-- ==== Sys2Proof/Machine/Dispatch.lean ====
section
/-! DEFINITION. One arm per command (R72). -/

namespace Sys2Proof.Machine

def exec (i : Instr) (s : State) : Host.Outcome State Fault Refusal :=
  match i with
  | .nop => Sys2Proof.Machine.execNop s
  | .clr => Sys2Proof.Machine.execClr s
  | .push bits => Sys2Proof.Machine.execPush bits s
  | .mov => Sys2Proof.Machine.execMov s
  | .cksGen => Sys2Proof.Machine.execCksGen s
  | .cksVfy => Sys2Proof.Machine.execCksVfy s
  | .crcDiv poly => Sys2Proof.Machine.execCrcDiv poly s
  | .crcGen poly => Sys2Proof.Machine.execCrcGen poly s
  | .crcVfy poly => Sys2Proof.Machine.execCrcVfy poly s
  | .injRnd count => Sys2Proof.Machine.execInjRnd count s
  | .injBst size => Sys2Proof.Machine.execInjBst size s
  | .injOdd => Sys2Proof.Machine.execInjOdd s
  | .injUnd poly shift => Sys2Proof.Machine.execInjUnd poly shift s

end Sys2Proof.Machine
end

+ + + +

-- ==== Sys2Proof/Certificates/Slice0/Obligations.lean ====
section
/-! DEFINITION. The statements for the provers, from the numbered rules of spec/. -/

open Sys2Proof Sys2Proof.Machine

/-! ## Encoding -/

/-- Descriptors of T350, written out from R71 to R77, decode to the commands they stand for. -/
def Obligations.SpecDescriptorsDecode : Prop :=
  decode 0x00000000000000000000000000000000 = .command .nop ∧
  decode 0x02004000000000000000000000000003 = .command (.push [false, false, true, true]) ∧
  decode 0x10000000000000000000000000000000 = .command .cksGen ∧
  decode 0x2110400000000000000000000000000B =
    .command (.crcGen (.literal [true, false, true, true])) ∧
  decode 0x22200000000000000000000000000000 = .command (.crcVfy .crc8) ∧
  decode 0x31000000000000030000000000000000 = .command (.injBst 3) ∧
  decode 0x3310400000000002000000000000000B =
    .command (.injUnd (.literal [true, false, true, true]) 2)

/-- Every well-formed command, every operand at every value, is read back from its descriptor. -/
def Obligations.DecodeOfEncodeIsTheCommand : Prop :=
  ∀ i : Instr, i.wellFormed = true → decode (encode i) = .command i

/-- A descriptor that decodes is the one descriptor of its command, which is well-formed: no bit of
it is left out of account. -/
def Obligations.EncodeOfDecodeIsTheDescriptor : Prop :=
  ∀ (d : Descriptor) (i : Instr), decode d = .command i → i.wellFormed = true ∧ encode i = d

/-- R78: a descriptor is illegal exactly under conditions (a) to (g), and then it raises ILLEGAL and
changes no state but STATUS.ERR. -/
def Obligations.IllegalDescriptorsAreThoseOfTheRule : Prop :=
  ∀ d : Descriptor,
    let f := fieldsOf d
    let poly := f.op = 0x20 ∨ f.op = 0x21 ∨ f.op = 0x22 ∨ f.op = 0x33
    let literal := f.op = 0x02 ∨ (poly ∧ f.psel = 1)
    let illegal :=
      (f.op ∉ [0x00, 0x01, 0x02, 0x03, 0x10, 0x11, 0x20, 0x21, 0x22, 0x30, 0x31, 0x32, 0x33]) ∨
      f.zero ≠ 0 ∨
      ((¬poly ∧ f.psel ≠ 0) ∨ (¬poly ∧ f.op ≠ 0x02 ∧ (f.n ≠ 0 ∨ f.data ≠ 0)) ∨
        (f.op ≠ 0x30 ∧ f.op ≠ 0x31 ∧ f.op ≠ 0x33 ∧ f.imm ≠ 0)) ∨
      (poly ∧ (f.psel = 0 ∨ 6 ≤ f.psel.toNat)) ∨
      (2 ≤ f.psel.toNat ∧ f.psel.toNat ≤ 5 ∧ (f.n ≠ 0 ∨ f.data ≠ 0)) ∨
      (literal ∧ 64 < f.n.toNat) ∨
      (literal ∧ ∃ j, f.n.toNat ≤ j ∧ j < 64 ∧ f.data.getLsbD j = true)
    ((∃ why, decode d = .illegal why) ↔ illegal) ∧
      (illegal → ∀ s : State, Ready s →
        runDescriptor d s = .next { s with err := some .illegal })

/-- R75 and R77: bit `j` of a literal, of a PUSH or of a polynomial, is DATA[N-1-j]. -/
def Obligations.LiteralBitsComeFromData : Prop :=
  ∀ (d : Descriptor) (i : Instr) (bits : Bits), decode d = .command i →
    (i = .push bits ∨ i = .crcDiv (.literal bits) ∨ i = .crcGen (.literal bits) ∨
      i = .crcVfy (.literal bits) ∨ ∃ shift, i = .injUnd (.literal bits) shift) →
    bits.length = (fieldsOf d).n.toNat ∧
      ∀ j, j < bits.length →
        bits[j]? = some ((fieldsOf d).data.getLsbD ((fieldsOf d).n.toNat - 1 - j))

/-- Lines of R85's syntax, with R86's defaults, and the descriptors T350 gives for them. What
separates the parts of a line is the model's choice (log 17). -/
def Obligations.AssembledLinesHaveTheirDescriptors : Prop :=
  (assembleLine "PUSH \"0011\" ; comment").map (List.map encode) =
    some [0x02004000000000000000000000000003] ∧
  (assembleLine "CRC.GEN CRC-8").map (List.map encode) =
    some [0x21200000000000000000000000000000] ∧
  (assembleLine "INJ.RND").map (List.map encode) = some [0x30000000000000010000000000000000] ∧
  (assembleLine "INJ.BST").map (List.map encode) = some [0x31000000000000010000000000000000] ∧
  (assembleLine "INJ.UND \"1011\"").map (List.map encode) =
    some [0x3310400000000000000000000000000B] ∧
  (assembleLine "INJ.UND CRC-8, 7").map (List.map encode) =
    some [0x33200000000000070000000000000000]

+ + + +

_Required action_
Find each line in the listing above that contains "toNat", and copy that line.

_Task solution_
      (poly ∧ (f.psel = 0 ∨ 6 ≤ f.psel.toNat)) ∨
      (2 ≤ f.psel.toNat ∧ f.psel.toNat ≤ 5 ∧ (f.n ≠ 0 ∨ f.data ≠ 0)) ∨
      (literal ∧ 64 < f.n.toNat) ∨
      (literal ∧ ∃ j, f.n.toNat ≤ j ∧ j < 64 ∧ f.data.getLsbD j = true)
    bits.length = (fieldsOf d).n.toNat ∧
        bits[j]? = some ((fieldsOf d).data.getLsbD ((fieldsOf d).n.toNat - 1 - j))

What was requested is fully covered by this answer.